• Instructions for the task
From the records that follow, copy every line in which "getHighSpeedRatio" appears.

(Collected data)
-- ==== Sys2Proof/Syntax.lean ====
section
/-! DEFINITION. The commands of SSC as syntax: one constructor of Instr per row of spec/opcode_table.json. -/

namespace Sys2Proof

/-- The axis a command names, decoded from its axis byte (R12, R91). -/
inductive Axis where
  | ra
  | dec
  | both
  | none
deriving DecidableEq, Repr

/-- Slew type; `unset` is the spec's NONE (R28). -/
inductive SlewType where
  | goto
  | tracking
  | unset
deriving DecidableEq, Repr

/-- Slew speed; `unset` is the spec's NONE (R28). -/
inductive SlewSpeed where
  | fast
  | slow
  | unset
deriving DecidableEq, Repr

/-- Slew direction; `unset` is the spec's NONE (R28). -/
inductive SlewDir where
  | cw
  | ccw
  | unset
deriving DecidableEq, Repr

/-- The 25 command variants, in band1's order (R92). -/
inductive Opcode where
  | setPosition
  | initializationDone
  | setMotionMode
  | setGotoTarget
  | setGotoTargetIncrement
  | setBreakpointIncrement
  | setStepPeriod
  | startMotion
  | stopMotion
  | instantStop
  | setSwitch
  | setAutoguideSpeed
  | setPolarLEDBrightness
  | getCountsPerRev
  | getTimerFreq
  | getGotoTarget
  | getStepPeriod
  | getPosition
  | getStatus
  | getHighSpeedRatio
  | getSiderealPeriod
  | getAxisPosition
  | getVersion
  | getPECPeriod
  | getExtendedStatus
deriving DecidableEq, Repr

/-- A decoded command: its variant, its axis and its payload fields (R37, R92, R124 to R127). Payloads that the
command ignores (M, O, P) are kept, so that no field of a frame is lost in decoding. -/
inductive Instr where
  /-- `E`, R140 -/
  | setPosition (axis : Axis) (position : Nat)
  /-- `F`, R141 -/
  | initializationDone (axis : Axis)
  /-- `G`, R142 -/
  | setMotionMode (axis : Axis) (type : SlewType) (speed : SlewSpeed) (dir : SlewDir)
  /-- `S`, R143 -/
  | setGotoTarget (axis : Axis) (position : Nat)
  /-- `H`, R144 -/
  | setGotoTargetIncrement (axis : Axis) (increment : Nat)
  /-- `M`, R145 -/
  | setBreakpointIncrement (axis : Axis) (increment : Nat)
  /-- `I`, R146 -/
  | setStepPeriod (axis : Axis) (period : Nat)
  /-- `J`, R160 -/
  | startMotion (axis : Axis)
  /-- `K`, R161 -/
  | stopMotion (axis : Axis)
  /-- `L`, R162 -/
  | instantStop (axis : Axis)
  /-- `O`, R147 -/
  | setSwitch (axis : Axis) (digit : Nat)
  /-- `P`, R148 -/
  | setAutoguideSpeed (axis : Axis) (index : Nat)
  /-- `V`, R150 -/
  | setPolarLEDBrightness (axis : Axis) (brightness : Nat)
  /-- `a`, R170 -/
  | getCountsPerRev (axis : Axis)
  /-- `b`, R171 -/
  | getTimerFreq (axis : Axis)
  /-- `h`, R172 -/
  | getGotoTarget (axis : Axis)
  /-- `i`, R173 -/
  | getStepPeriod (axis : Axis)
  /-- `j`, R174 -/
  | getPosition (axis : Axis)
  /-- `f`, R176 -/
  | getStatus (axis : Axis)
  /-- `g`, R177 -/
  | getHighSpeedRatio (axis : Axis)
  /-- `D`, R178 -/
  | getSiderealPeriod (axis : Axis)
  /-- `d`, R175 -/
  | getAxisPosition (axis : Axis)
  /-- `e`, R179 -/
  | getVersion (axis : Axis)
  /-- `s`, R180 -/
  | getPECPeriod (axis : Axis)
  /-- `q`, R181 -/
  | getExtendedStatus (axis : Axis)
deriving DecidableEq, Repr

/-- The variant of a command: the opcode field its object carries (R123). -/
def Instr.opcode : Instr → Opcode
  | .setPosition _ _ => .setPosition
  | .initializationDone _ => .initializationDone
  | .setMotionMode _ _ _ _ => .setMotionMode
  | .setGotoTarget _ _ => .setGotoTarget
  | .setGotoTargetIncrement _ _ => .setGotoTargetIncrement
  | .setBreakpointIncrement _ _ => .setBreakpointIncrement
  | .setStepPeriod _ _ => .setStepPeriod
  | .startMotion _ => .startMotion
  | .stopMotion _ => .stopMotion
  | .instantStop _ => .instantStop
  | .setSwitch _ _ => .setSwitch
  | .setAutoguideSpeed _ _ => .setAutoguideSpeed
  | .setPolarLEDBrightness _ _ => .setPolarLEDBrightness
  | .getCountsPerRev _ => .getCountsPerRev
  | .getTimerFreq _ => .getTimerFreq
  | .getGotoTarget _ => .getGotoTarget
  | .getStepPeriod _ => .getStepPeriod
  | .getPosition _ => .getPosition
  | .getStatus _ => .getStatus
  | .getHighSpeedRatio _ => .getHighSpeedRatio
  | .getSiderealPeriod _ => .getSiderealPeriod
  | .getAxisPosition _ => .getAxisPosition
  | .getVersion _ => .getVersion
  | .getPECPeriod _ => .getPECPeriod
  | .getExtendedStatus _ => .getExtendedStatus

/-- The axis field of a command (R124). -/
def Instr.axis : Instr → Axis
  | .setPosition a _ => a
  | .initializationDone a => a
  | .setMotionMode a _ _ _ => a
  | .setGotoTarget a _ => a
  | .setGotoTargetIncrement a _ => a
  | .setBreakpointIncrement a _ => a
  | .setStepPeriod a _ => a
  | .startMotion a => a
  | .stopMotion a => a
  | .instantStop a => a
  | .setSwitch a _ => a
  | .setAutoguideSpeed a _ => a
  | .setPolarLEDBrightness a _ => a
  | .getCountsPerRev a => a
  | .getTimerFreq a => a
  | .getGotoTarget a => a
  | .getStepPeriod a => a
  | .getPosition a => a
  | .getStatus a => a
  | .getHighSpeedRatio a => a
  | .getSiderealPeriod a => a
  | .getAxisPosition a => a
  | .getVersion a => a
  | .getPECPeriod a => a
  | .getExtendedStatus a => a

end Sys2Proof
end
* * *
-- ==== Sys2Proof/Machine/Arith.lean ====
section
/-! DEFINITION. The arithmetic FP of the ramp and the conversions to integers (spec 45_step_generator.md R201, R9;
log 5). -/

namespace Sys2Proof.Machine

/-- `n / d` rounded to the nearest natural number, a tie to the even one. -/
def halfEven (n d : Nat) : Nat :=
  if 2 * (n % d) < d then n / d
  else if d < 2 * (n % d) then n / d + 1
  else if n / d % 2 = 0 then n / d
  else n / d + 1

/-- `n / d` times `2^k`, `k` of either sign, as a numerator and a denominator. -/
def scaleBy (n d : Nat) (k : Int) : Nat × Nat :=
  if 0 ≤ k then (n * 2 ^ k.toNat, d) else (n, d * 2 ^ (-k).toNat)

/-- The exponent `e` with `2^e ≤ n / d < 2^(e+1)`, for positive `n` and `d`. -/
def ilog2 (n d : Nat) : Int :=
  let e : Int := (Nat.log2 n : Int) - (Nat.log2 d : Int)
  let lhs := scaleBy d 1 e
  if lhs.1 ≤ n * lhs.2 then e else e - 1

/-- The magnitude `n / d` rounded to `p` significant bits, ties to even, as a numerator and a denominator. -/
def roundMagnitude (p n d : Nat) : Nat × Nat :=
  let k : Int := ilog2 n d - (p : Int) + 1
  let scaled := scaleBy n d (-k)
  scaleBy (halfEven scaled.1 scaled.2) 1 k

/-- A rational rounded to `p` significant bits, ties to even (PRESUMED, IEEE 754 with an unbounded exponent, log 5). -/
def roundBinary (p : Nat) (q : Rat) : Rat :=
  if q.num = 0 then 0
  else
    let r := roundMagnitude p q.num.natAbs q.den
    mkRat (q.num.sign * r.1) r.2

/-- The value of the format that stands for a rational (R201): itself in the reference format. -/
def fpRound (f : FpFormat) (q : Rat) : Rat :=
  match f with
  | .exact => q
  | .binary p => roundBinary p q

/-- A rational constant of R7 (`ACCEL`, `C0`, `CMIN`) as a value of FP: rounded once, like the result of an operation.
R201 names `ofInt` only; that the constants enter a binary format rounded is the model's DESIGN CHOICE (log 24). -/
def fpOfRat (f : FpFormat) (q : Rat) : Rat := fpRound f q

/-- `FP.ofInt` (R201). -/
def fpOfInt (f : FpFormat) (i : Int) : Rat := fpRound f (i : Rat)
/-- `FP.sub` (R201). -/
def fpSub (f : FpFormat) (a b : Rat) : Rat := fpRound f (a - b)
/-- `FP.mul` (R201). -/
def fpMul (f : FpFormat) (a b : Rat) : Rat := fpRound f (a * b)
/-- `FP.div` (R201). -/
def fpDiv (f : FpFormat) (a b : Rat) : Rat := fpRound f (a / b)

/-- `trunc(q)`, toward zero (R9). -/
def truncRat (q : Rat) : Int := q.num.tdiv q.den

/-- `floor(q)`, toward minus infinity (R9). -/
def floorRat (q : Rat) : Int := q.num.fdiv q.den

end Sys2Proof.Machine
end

• Solution to this exercise
  | getHighSpeedRatio
  | getHighSpeedRatio (axis : Axis)
  | .getHighSpeedRatio _ => .getHighSpeedRatio
  | .getHighSpeedRatio a => a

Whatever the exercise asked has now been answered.